--- Supplied information Enclosed Below ---

-- ==== Sys2Proof/Machine/Core.lean ====
section
/-!
DEFINITION. The machine handed to the host.
-/
def Sys2Proof.core : Host.Core := { State := Sys2Proof.Machine.State, Fault := Sys2Proof.Machine.Fault, Refusal := Sys2Proof.Machine.Refusal, step := Sys2Proof.Machine.step, reset := Sys2Proof.Machine.State.reset }
end

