-- ==== Sys2Proof/Certificates/Slice0/Obligations.lean ====
section
/-!
DEFINITION. The statements for the provers.
-/
open Sys2Proof Sys2Proof.Machine

/-! ### The queue of commands and the step -/

/-- A step carries out the command at the front of the queue on the state with the rest of the queue. On an empty queue 1 ns passes; with no
stack EVACUATING nothing else happens (the model's choice). -/
def Obligations.StepRunsFrontCommand : Prop :=
  (∀ (c : Instr) (cs : List Instr) (s : State), step { s with pending := c :: cs } = exec c { s with pending := cs })
  ∧ (∀ (s : State), s.pending = [] → (∀ k, (s.stack k).state ≠ .evacuating) → step s = .next (s.at (s.now + 1)))

/-- No command stops the block: every command has a next state in every state. -/
def Obligations.EveryCommandGoesOn : Prop :=
  ∀ (c : Instr) (s : State), ∃ u, exec c s = .next u

/-! ### Doorbells and fetching (R149 to R157) -/

/-- A doorbell of 8 B in the slot of a live queue, not more than N ahead of the fetch index, sets the producer index and ends SEQ_WAIT
(R149, R150, R157); for the device admin queue, a write to QMG_ADM_SQ_DB does (R178).
A completion-ring doorbell between the old head and the tail sets the head (R149, R164); for the device admin ring, a write to
QMG_ADM_CQ_DB does (R178). A PI further ahead, a HEAD outside that range, is dropped and counted in QMG_BAD_DOORBELL; a doorbell that names a
ring the queue pair does not have, or an object that is FREE, is dropped and counted for its link (R116, R150). -/
def Obligations.DoorbellsSetIndices : Prop :=
  (∀ (s : State) (t l p n q : Nat) (w : Word) (d : DRing),
    s.exposed l p = true → (s.part p).state = .active → s.dbOwner p n = .queue q → s.dring q (bit w 63) = some d →
    idxDiff (bits w 0 32) d.fetch ≤ 2 ^ d.log2 →
    ∃ u e, exec (.qpDoorbell t l p n 8 w) s = .next u ∧ u.dring q (bit w 63) = some e ∧ e.pi = bits w 0 32 ∧ e.seqWait = false
      ∧ e.fetch = d.fetch)
  ∧ (∀ (s : State) (t pi : Nat), s.serving = true → (s.admq 64).state ≠ .free → pi < 2 ^ 32 → idxDiff pi (s.admq 64).sq.fetch ≤ 2 ^ (s.admq 64).sq.log2 →
    ∃ u, exec (.admSqDoorbell t pi) s = .next u ∧ (u.admq 64).sq.pi = pi ∧ (u.admq 64).sq.seqWait = false)
  ∧ (∀ (s : State) (t l p n r : Nat) (w : Word),
    s.exposed l p = true → (s.part p).state = .active → s.dbOwner p n = .ring r →
    idxDiff (bits w 0 32) (s.ring r).head ≤ idxDiff (s.ring r).tail (s.ring r).head →
    ∃ u, exec (.ringDoorbell t l p n 8 w) s = .next u ∧ (u.ring r).head = bits w 0 32)
  ∧ (∀ (s : State) (t : Nat) (w : Word), s.serving = true → (s.ring devQueue).state ≠ .free →
    idxDiff (bits w 0 32) (s.ring devQueue).head ≤ idxDiff (s.ring devQueue).tail (s.ring devQueue).head →
    ∃ u, exec (.admCqDoorbell t w) s = .next u ∧ (u.ring devQueue).head = bits w 0 32)
  ∧ (∀ (s : State) (t l p n q : Nat) (w : Word) (d : DRing),
    s.exposed l p = true → (s.part p).state = .active → s.dbOwner p n = .queue q → s.dring q (bit w 63) = some d →
    2 ^ d.log2 < idxDiff (bits w 0 32) d.fetch →
    ∃ u, exec (.qpDoorbell t l p n 8 w) s = .next u ∧ u.qm = s.qm
      ∧ u.fld F.QMG_BAD_DOORBELL_COUNT = satAdd (s.fld F.QMG_BAD_DOORBELL_COUNT) 1 F.QMG_BAD_DOORBELL_COUNT.width)
  ∧ (∀ (s : State) (t l p n r : Nat) (w : Word),
    s.exposed l p = true → (s.part p).state = .active → s.dbOwner p n = .ring r →
    idxDiff (s.ring r).tail (s.ring r).head < idxDiff (bits w 0 32) (s.ring r).head →
    ∃ u, exec (.ringDoorbell t l p n 8 w) s = .next u ∧ u.qm = s.qm
      ∧ u.fld F.QMG_BAD_DOORBELL_COUNT = satAdd (s.fld F.QMG_BAD_DOORBELL_COUNT) 1 F.QMG_BAD_DOORBELL_COUNT.width)
  ∧ (∀ (s : State) (t l p n : Nat) (w : Word),
    s.dbOwner p n = .nobody ∨ (∃ q, s.dbOwner p n = .queue q ∧ s.dring q (bit w 63) = none) →
    ∃ u, exec (.qpDoorbell t l p n 8 w) s = .next u ∧ u.qm = s.qm ∧ (u.link l).dropped = (s.link l).dropped + 1)
  ∧ (∀ (s : State) (t l p n : Nat) (w : Word), s.dbOwner p n = .nobody →
    ∃ u, exec (.ringDoorbell t l p n 8 w) s = .next u ∧ u.qm = s.qm ∧ (u.link l).dropped = (s.link l).dropped + 1)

--- End of Enclosed Supplied information ---

Copy all lines in the listing above where the string "false" appears.

    ∃ u e, exec (.qpDoorbell t l p n 8 w) s = .next u ∧ u.dring q (bit w 63) = some e ∧ e.pi = bits w 0 32 ∧ e.seqWait = false
    ∃ u, exec (.admSqDoorbell t pi) s = .next u ∧ (u.admq 64).sq.pi = pi ∧ (u.admq 64).sq.seqWait = false)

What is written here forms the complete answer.